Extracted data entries

_____

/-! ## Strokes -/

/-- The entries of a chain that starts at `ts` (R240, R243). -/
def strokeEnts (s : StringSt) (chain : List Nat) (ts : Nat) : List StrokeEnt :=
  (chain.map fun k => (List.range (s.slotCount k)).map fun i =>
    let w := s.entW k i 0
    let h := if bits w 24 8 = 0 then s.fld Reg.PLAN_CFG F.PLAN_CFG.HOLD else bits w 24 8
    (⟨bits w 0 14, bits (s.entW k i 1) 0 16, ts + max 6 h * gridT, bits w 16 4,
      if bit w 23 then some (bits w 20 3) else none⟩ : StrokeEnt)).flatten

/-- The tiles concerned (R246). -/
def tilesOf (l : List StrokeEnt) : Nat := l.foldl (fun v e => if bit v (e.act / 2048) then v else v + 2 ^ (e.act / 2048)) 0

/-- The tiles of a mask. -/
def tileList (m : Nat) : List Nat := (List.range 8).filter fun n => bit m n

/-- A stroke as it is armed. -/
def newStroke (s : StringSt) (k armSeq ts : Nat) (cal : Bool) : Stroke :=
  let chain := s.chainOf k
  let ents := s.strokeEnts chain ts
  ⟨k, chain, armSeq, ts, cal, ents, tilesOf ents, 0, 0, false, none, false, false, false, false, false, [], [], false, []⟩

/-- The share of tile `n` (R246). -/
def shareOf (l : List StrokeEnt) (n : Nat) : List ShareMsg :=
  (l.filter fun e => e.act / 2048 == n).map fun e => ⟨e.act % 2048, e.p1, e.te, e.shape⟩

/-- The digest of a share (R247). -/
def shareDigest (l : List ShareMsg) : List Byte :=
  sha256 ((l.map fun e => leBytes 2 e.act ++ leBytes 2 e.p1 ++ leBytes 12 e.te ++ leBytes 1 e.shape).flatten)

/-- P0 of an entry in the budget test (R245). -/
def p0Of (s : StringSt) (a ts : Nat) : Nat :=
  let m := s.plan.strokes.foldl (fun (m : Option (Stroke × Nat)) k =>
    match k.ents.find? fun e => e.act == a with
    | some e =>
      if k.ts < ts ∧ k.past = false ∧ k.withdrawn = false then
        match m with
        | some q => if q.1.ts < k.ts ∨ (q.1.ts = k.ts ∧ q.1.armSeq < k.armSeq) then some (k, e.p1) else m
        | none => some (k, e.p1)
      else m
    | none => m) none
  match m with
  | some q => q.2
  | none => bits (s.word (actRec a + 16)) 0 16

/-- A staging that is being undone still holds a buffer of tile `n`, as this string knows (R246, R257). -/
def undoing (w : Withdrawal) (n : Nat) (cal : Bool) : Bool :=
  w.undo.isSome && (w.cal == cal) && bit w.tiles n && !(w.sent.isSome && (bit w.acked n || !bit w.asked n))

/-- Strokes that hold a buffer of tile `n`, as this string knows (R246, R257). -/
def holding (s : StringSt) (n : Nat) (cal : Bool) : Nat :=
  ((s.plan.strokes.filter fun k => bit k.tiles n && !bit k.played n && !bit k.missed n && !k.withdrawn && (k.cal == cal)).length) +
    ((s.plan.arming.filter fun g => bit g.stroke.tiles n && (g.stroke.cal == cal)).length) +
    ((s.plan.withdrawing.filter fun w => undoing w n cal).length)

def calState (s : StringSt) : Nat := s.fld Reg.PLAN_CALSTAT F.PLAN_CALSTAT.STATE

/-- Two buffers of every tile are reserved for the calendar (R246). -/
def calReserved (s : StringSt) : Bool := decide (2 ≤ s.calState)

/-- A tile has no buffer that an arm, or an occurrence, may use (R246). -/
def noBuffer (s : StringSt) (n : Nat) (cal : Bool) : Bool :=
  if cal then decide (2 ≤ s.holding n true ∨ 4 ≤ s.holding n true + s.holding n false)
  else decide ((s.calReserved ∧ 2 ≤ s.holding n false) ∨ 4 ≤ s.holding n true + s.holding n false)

_____

**What the exercise asks**
Of the entries above, repeat exactly the lines between the line with "def tilesOf (l" and the line with "w.undo.isSome && (w.cal", inclusive, and no others.

**Reply**
def tilesOf (l : List StrokeEnt) : Nat := l.foldl (fun v e => if bit v (e.act / 2048) then v else v + 2 ^ (e.act / 2048)) 0

/-- The tiles of a mask. -/
def tileList (m : Nat) : List Nat := (List.range 8).filter fun n => bit m n

/-- A stroke as it is armed. -/
def newStroke (s : StringSt) (k armSeq ts : Nat) (cal : Bool) : Stroke :=
  let chain := s.chainOf k
  let ents := s.strokeEnts chain ts
  ⟨k, chain, armSeq, ts, cal, ents, tilesOf ents, 0, 0, false, none, false, false, false, false, false, [], [], false, []⟩

/-- The share of tile `n` (R246). -/
def shareOf (l : List StrokeEnt) (n : Nat) : List ShareMsg :=
  (l.filter fun e => e.act / 2048 == n).map fun e => ⟨e.act % 2048, e.p1, e.te, e.shape⟩

/-- The digest of a share (R247). -/
def shareDigest (l : List ShareMsg) : List Byte :=
  sha256 ((l.map fun e => leBytes 2 e.act ++ leBytes 2 e.p1 ++ leBytes 12 e.te ++ leBytes 1 e.shape).flatten)

/-- P0 of an entry in the budget test (R245). -/
def p0Of (s : StringSt) (a ts : Nat) : Nat :=
  let m := s.plan.strokes.foldl (fun (m : Option (Stroke × Nat)) k =>
    match k.ents.find? fun e => e.act == a with
    | some e =>
      if k.ts < ts ∧ k.past = false ∧ k.withdrawn = false then
        match m with
        | some q => if q.1.ts < k.ts ∨ (q.1.ts = k.ts ∧ q.1.armSeq < k.armSeq) then some (k, e.p1) else m
        | none => some (k, e.p1)
      else m
    | none => m) none
  match m with
  | some q => q.2
  | none => bits (s.word (actRec a + 16)) 0 16

/-- A staging that is being undone still holds a buffer of tile `n`, as this string knows (R246, R257). -/
def undoing (w : Withdrawal) (n : Nat) (cal : Bool) : Bool :=
  w.undo.isSome && (w.cal == cal) && bit w.tiles n && !(w.sent.isSome && (bit w.acked n || !bit w.asked n))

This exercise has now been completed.